Sorry . it's my false Now let Z,E and F be the midpoints of XY ,AB and AC respectively so ZF= ZE (1) (because XF and YE are prependicular on AC and AB respectively) Now. WLOG assume that AC>AB . we have HE=MF and in the same way ME=HF (2), so we conclude that MEF =~HFE ,also HEZ = HEF-ZEF = MFE -ZFE =MFZ (2). By (1),(2)& (3) we deduce that ZHE=~ZMF,so ZM=ZH Q.E.D Its a little bit harder .
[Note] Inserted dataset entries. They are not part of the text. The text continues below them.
/-- V39, R116. -/
theorem test_v39_decAbs :
    let s := start 0x8000 [0xCE, 0x00, 0x03] [(0x0300, 0x01)]
    step s = .next { s with
      pc := 0x8003, flags := { s.flags with z := true }, mem := s.mem.load [(0x0300, 0x00)] } := rfl

/-- V40, R116. -/
theorem test_v40_decZp :
    let s := start 0x8000 [0xC6, 0x10] [(0x0010, 0x00)]
    step s = .next { s with
      pc := 0x8002, flags := { s.flags with n := true }, mem := s.mem.load [(0x0010, 0xFF)] } := rfl

/-- V42, R117. -/
theorem test_v42_inx :
    let s := { start 0x8000 [0xE8] [] with x := 0xFF }
    step s = .next { s with x := 0x00, pc := 0x8001, flags := { s.flags with z := true } } := rfl

/-- V43, R117. -/
theorem test_v43_inx :
    let s := { start 0x8000 [0xE8] [] with x := 0x7F }
    step s = .next { s with x := 0x80, pc := 0x8001, flags := { s.flags with n := true } } := rfl

/-- V44, R118. -/
theorem test_v44_iny :
    let s := { start 0x8000 [0xC8] [] with y := 0x7F }
    step s = .next { s with y := 0x80, pc := 0x8001, flags := { s.flags with n := true } } := rfl

/-- V45, R119. -/
theorem test_v45_dex :
    let s := { start 0x8000 [0xCA] [] with x := 0x00 }
    step s = .next { s with x := 0xFF, pc := 0x8001, flags := { s.flags with n := true } } := rfl

/-- V46, R119. -/
theorem test_v46_dex :
    let s := { start 0x8000 [0xCA] [] with x := 0x01 }
    step s = .next { s with x := 0x00, pc := 0x8001, flags := { s.flags with z := true } } := rfl

/-- V47, R120. -/
theorem test_v47_dey :
    let s := { start 0x8000 [0x88] [] with y := 0x01 }
    step s = .next { s with y := 0x00, pc := 0x8001, flags := { s.flags with z := true } } := rfl

/-- V48, R125. -/
theorem test_v48_tax :
    let s := { start 0x8000 [0xAA] [] with a := 0x80 }
    step s = .next { s with x := 0x80, pc := 0x8001, flags := { s.flags with n := true } } := rfl

/-- V49, R126. -/
theorem test_v49_tay :
    let s := { start 0x8000 [0xA8] [] with a := 0x00, y := 0x33 }
    step s = .next { s with y := 0x00, pc := 0x8001, flags := { s.flags with z := true } } := rfl

/-- V50, R127. -/
theorem test_v50_txa :
    let s := { start 0x8000 [0x8A] [] with a := 0xFF, x := 0x7F, flags := { State.reset.flags with n := true } }
    step s = .next { s with a := 0x7F, pc := 0x8001, flags := { s.flags with n := false } } := rfl

/-- V51, R128. -/
theorem test_v51_tya :
    let s := { start 0x8000 [0x98] [] with y := 0xFE }
    step s = .next { s with a := 0xFE, pc := 0x8001, flags := { s.flags with n := true } } := rfl

/-- V52, R129. -/
theorem test_v52_tsx :
    let s := { start 0x8000 [0xBA] [] with sp := 0xFD }
    step s = .next { s with x := 0xFD, pc := 0x8001, flags := { s.flags with n := true } } := rfl

/-- V53, R129. -/
theorem test_v53_tsx :
    let s := { start 0x8000 [0xBA] [] with sp := 0x00 }
    step s = .next { s with pc := 0x8001, flags := { s.flags with z := true } } := rfl

/-- V54, R130. No flags written. -/
theorem test_v54_txs :
    let s := { start 0x8000 [0x9A] [] with x := 0x00, flags := { State.reset.flags with n := true, z := false } }
    step s = .next { s with sp := 0x00, pc := 0x8001 } := rfl

/-- V56, R135. C, V unchanged. -/
theorem test_v56_andImm :
    let s := { start 0x8000 [0x29, 0x00] [] with a := 0xFF, flags := { State.reset.flags with v := true, c := true } }
    step s = .next { s with a := 0x00, pc := 0x8002, flags := { s.flags with z := true } } := rfl

/-- V55, R135. -/
theorem test_v55_andImm :
    let s := { start 0x8000 [0x29, 0x3C] [] with a := 0xF0 }
    step s = .next { s with a := 0x30, pc := 0x8002 } := rfl

/-- V57, R136. -/
theorem test_v57_eorImm :
    let s := { start 0x8000 [0x49, 0x0F] [] with a := 0xFF }
    step s = .next { s with a := 0xF0, pc := 0x8002, flags := { s.flags with n := true } } := rfl
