-- ==== Sys2Proof/Machine/Dispatch.lean ====
section
/-! DEFINITION. exec: one arm for each constructor of Instr. -/

namespace Sys2Proof.Machine

def exec (i : Instr) (s : State) : Host.Outcome State Fault Refusal :=
  match i with
  | .nop data => Sys2Proof.Machine.execNop data s
  | .init data => Sys2Proof.Machine.execInit data s
  | .absorb data => Sys2Proof.Machine.execAbsorb data s
  | .finalize data => Sys2Proof.Machine.execFinalize data s
  | .step0 => Sys2Proof.Machine.execStep0 s
  | .step1 => Sys2Proof.Machine.execStep1 s
  | .step2 => Sys2Proof.Machine.execStep2 s
  | .step3 => Sys2Proof.Machine.execStep3 s
  | .step4 => Sys2Proof.Machine.execStep4 s
  | .step5 => Sys2Proof.Machine.execStep5 s
  | .step6 => Sys2Proof.Machine.execStep6 s
  | .step7 => Sys2Proof.Machine.execStep7 s
  | .step8 => Sys2Proof.Machine.execStep8 s
  | .step9 => Sys2Proof.Machine.execStep9 s
  | .step10 => Sys2Proof.Machine.execStep10 s
  | .step11 => Sys2Proof.Machine.execStep11 s
  | .step12 => Sys2Proof.Machine.execStep12 s
  | .step13 => Sys2Proof.Machine.execStep13 s
  | .step14 => Sys2Proof.Machine.execStep14 s
  | .step15 => Sys2Proof.Machine.execStep15 s
  | .step16 => Sys2Proof.Machine.execStep16 s
  | .step17 => Sys2Proof.Machine.execStep17 s
  | .step18 => Sys2Proof.Machine.execStep18 s
  | .step19 => Sys2Proof.Machine.execStep19 s
  | .step20 => Sys2Proof.Machine.execStep20 s
  | .step21 => Sys2Proof.Machine.execStep21 s
  | .step22 => Sys2Proof.Machine.execStep22 s
  | .step23 => Sys2Proof.Machine.execStep23 s
  | .step24 => Sys2Proof.Machine.execStep24 s
  | .step25 => Sys2Proof.Machine.execStep25 s
  | .step26 => Sys2Proof.Machine.execStep26 s
  | .step27 => Sys2Proof.Machine.execStep27 s
  | .step28 => Sys2Proof.Machine.execStep28 s
  | .step29 => Sys2Proof.Machine.execStep29 s
  | .step30 => Sys2Proof.Machine.execStep30 s
  | .step31 => Sys2Proof.Machine.execStep31 s
  | .step32 => Sys2Proof.Machine.execStep32 s
  | .step33 => Sys2Proof.Machine.execStep33 s
  | .step34 => Sys2Proof.Machine.execStep34 s
  | .step35 => Sys2Proof.Machine.execStep35 s
  | .step36 => Sys2Proof.Machine.execStep36 s
  | .step37 => Sys2Proof.Machine.execStep37 s
  | .step38 => Sys2Proof.Machine.execStep38 s
  | .step39 => Sys2Proof.Machine.execStep39 s
  | .step40 => Sys2Proof.Machine.execStep40 s
  | .step41 => Sys2Proof.Machine.execStep41 s
  | .step42 => Sys2Proof.Machine.execStep42 s
  | .step43 => Sys2Proof.Machine.execStep43 s
  | .step44 => Sys2Proof.Machine.execStep44 s
  | .step45 => Sys2Proof.Machine.execStep45 s
  | .step46 => Sys2Proof.Machine.execStep46 s
  | .step47 => Sys2Proof.Machine.execStep47 s

end Sys2Proof.Machine
end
Here is an easy complex bash approach. WLOG assume $(ABC)$ is the unit circle, then we know that $$h=\frac{a+b+c-\frac{bc}{a}}{2}, \ m=\frac{b+c}{2}.$$So, the midpoint of $HM$, say $G$, is given by $$g=\frac{a^2+2ab+2ac-bc}{4a}.$$For computing $x$ we know $x+ab\overline{x}=a+b$ (unit circle chord) and $\frac{1}{2}(a+c+x-ac\overline{x})=\frac{a+c}{2}$ (because $AX=XC$ is equivalent to coincidence of the midpoint of $AC$ and the foot from $X$ to $AC$). Thus, we find $$x=\frac{c(a+b)}{b+c}.$$Using symmetry, $$y=\frac{b(a+c)}{b+c}.$$Then the midpoint of $XY$, say $F$, is given by $$f=\frac{ac+ab+2bc}{2(b+c)}.$$We only need to show that the foot from $F$ to $BC$ is $G$. However, $$\frac{1}{2}(b+c+\frac{ac+ab+2bc}{2(b+c)}-bc\frac{\frac{1}{ac}+\frac{2}{bc}+\frac{1}{ab}}{2(\frac{1}{b}+\frac{1}{c})})=\frac{2a(b+c)+a^2-bc}{4a}=g.$$And hence we're done!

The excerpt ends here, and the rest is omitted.